These vineyards offer sites or farming practices, or both, that
cannot be duplicated. For this reason, each wine is a single-vineyard
bottling and bears the name of its vineyard.
We work very closely with each farmer as partner rather than client.
The winemaking is inevitably guided by the fruit that the vineyard
produces; but the winemaker may reciprocally influence the farming
of the vineyards. But much more important than influencing, or much
worse, shaping, the vineyard to the winemaker's needs– much
more important is to discover excellence in the vineyard and then
attend to and exalt it.
once we have
harvested the fruit, our prime task is husbanding the microbial
population of our wines. We do this by interfering as little as
possible in the spontaneous development of a natural (if invisible)
ecology in our fermenting wine. We do not sterilize the must, we
do not add commercial yeasts.

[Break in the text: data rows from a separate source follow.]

/-- The row's opcode picks the row, and its mask covers the must-be-zero bits that the decoder tests there. -/
theorem decode_of_matchesRow {ok : Bool} {i : Instr} (h : matchesRow w (mask, m) = true)
    (hopc : opcField mask = BitVec.allOnes 6) (hrow : decodeRow (opcField m).toNat w = guarded ok i) (hok : ok = true) :
    decode w = .ok i := by
  have hw : opcField w = opcField m := extractLsb'_of_matchesRow h 26 6 hopc
  rw [decode, hw, hrow, hok, guarded, if_pos rfl]

theorem zeroBits_of_matchesRow (h : matchesRow w (mask, m) = true) (lo len : Nat)
    (hmask : mask.extractLsb' lo len = BitVec.allOnes len) (hm : zeroBits m lo len = true) :
    zeroBits w lo len = true := by
  rw [zeroBits, extractLsb'_of_matchesRow h lo len hmask]
  exact hm

theorem decode_of_rowN {i : Instr} (h : matchesRow w (0xFFFFFFFF, m) = true)
    (hrow : decodeRow (opcField m).toNat w = formatN w i) (hm : zeroBits m 0 26 = true) : decode w = .ok i :=
  decode_of_matchesRow h (by decide) hrow (zeroBits_of_matchesRow h 0 26 (by decide) hm)

theorem decode_of_rowP0 {mk : BitVec 8 → Instr} (h : matchesRow w (0xFC03FFFF, m) = true)
    (hrow : decodeRow (opcField m).toNat w = formatP0 w mk) (hm : zeroBits m 0 18 = true) :
    decode w = .ok (mk (instField w)) :=
  decode_of_matchesRow h (by decide) hrow (zeroBits_of_matchesRow h 0 18 (by decide) hm)

theorem decode_of_rowL {mk : BitVec 8 → Instr} (h : matchesRow w (0xFFFFFF00, m) = true)
    (hrow : decodeRow (opcField m).toNat w = formatL w mk) (hm : zeroBits m 8 18 = true) :
    decode w = .ok (mk (lowByteField w)) :=
  decode_of_matchesRow h (by decide) hrow (zeroBits_of_matchesRow h 8 18 (by decide) hm)

theorem decode_of_rowPB {mk : BitVec 8 → Byte → Instr} (h : matchesRow w (0xFC03FF00, m) = true)
    (hrow : decodeRow (opcField m).toNat w = formatPB w mk) (hm : zeroBits m 8 10 = true) :
    decode w = .ok (mk (instField w) (lowByteField w)) :=
  decode_of_matchesRow h (by decide) hrow (zeroBits_of_matchesRow h 8 10 (by decide) hm)

theorem decode_of_rowSetrate (h : matchesRow w (0xFFFF0000, 0x2C000000) = true) :
    decode w = .ok (.setrate (halfField w)) :=
  decode_of_matchesRow h (by decide) rfl (zeroBits_of_matchesRow h 16 10 (by decide) (by decide))

theorem decode_of_rowStore (h : matchesRow w (0xFC000000, 0x40000000) = true) :
    decode w = .ok (.store (halfField w) (valueField w) (viewField w) (bitField w 24)) :=
  decode_of_matchesRow (ok := true) h (by decide) rfl rfl

theorem decode_of_rowLoad (h : matchesRow w (0xFCFF0000, 0x44000000) = true) :
    decode w = .ok (.load (halfField w) (viewField w) (bitField w 24)) :=
  decode_of_matchesRow h (by decide) rfl (zeroBits_of_matchesRow h 16 8 (by decide) (by decide))

theorem decode_of_rowSetcpu (h : matchesRow w (0xFFFF0000, 0x4C000000) = true) :
    decode w = .ok (.setcpu (highByteField w) (lowByteField w)) :=
  decode_of_matchesRow h (by decide) rfl (zeroBits_of_matchesRow h 16 10 (by decide) (by decide))

theorem decode_of_rowCtrDec (h : matchesRow w (0xFC03FFFE, 0x68000000) = true) :
    decode w = .ok (.ctrDec (instField w) (bitField w 0)) :=
  decode_of_matchesRow h (by decide) rfl (zeroBits_of_matchesRow h 1 17 (by decide) (by decide))

theorem decode_of_rowAndNotify (h : matchesRow w (0xFC03E0FE, 0xC0000000) = true) :
    decode w = .ok (.andNotify (instField w) (kindField w) (bitField w 0)) :=
  decode_of_matchesRow h (by decide) rfl (Bool.and_eq_true_iff.mpr
    ⟨zeroBits_of_matchesRow h 13 5 (by decide) (by decide), zeroBits_of_matchesRow h 1 7 (by decide) (by decide)⟩)

theorem decode_of_rowWandSet (h : matchesRow w (0xFC03FEFE, 0xE0000000) = true) :
    decode w = .ok (.wandSet (instField w) (lineField w) (bitField w 0)) :=
  decode_of_matchesRow h (by decide) rfl (Bool.and_eq_true_iff.mpr
    ⟨zeroBits_of_matchesRow h 9 9 (by decide) (by decide), zeroBits_of_matchesRow h 1 7 (by decide) (by decide)⟩)

end

/-! ## Decoding an encoded operation -/

section
variable {o : BitVec 6}

/-- The word of a format-A or format-P0 operation holds its operand where the decoder reads it. -/
theorem decode_wordP0 {mk : BitVec 8 → Instr} {m : ReqWord} (a : BitVec 8)
    (h : matchesRow (wordP0 o a) (0xFC03FFFF, m) = true)
    (hrow : decodeRow (opcField m).toNat (wordP0 o a) = formatP0 (wordP0 o a) mk) (hm : zeroBits m 0 18 = true) :
    decode (wordP0 o a) = .ok (mk a) := by
  rw [decode_of_rowP0 h hrow hm, instField_wordP0]

theorem decode_wordL {mk : BitVec 8 → Instr} {m : ReqWord} (id : BitVec 8)
    (h : matchesRow (wordL o id) (0xFFFFFF00, m) = true)
    (hrow : decodeRow (opcField m).toNat (wordL o id) = formatL (wordL o id) mk) (hm : zeroBits m 8 18 = true) :
    decode (wordL o id) = .ok (mk id) := by
  rw [decode_of_rowL h hrow hm, lowByteField_wordL]

theorem decode_wordPB {mk : BitVec 8 → Byte → Instr} {m : ReqWord} (i : BitVec 8) (b : Byte)
    (h : matchesRow (wordPB o i b) (0xFC03FF00, m) = true)
    (hrow : decodeRow (opcField m).toNat (wordPB o i b) = formatPB (wordPB o i b) mk) (hm : zeroBits m 8 10 = true) :
    decode (wordPB o i b) = .ok (mk i b) := by
  rw [decode_of_rowPB h hrow hm, instField_wordPB, lowByteField_wordPB]

end

theorem decode_encode_setrate (imm : Word16) : decode (encode (.setrate imm)) = .ok (.setrate imm) := by
  have hw := encode_setrate_toNat imm
  have himm : halfField (encode (.setrate imm)) = imm :=
    BitVec.eq_of_toNat_eq (by rw [halfField_toNat]; omega)
  rw [decode_of_rowSetrate (Laws.MatchesRow.setrate imm), himm]

theorem decode_encode_store (addr : Addr) (value : Byte) (view : View) (aec : Bit) :
    decode (encode (.store addr value view aec)) = .ok (.store addr value view aec) := by
  have hw := encode_store_toNat addr value view aec
  have hviewLt := (viewBit view).isLt
  have haecLt := (bit1 aec).isLt
  have haddr : halfField (encode (.store addr value view aec)) = addr :=
    BitVec.eq_of_toNat_eq (by rw [halfField_toNat]; omega)
  have hvalue : valueField (encode (.store addr value view aec)) = value :=
    BitVec.eq_of_toNat_eq (by rw [valueField_toNat]; omega)
  have hview : viewField (encode (.store addr value view aec)) = view := viewField_eq_of_toNat (by omega)
  have haec : bitField (encode (.store addr value view aec)) 24 = aec := bitField_eq_of_toNat (by omega)
  rw [decode_of_rowStore (Laws.MatchesRow.store addr value view aec), haddr, hvalue, hview, haec]

theorem decode_encode_load (addr : Addr) (view : View) (aec : Bit) :
    decode (encode (.load addr view aec)) = .ok (.load addr view aec) := by
  have hw := encode_load_toNat addr view aec
  have hviewLt := (viewBit view).isLt
  have haecLt := (bit1 aec).isLt
  have haddr : halfField (encode (.load addr view aec)) = addr :=
    BitVec.eq_of_toNat_eq (by rw [halfField_toNat]; omega)
  have hview : viewField (encode (.load addr view aec)) = view := viewField_eq_of_toNat (by omega)
  have haec : bitField (encode (.load addr view aec)) 24 = aec := bitField_eq_of_toNat (by omega)
  rw [decode_of_rowLoad (Laws.MatchesRow.load addr view aec), haddr, hview, haec]

theorem decode_encode_setcpu (r w : BitVec 8) : decode (encode (.setcpu r w)) = .ok (.setcpu r w) := by
  have hw := encode_setcpu_toNat r w
  have hrd : highByteField (encode (.setcpu r w)) = r := BitVec.eq_of_toNat_eq (by rw [highByteField_toNat]; omega)
  have hwr : lowByteField (encode (.setcpu r w)) = w := BitVec.eq_of_toNat_eq (by rw [lowByteField_toNat]; omega)
  rw [decode_of_rowSetcpu (Laws.MatchesRow.setcpu r w), hrd, hwr]

theorem decode_encode_ctrDec (i : BitVec 8) (on : Bit) : decode (encode (.ctrDec i on)) = .ok (.ctrDec i on) := by
  have hw := encode_ctrDec_toNat i on
  have honLt := (bit1 on).isLt
  have hi : instField (encode (.ctrDec i on)) = i := BitVec.eq_of_toNat_eq (by rw [instField_toNat]; omega)
  have hon : bitField (encode (.ctrDec i on)) 0 = on := bitField_eq_of_toNat (by omega)
  rw [decode_of_rowCtrDec (Laws.MatchesRow.ctrDec i on), hi, hon]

If the developing system veers toward
winemaking disaster, we intervene. If not, we add and take away
nothing. We observe the developing system through the signs available
to our senses: we taste, we smell, we measure temperature. We punch
down, pumpover, and sometimes chill the must to delay or slow down
a given activity–but outside of these activities, we do nothing
to interfere in the development of a stable and complex living system
in our wines.
in general,
the flavors that we seek in our wines come from ripe fruit, long
macerations, and long maturation in barrel. When one of our wines
demands by its own nature a variation from these principles, we
vary (see the 2004 Glos). Otherwise, we seek to transmute the fruit,
not to preserve it. We seek not the primary aromas of the freshly-sliced
apple or the just-bitten plum, but the secondary and tertiary aromas
of rose petals, chocolate, roast coffee, dried fruits, hung game,
old leather, dried mushrooms, a broken firecracker. These aromas
depend most of all on the undisturbed elevation of the wine in barrel.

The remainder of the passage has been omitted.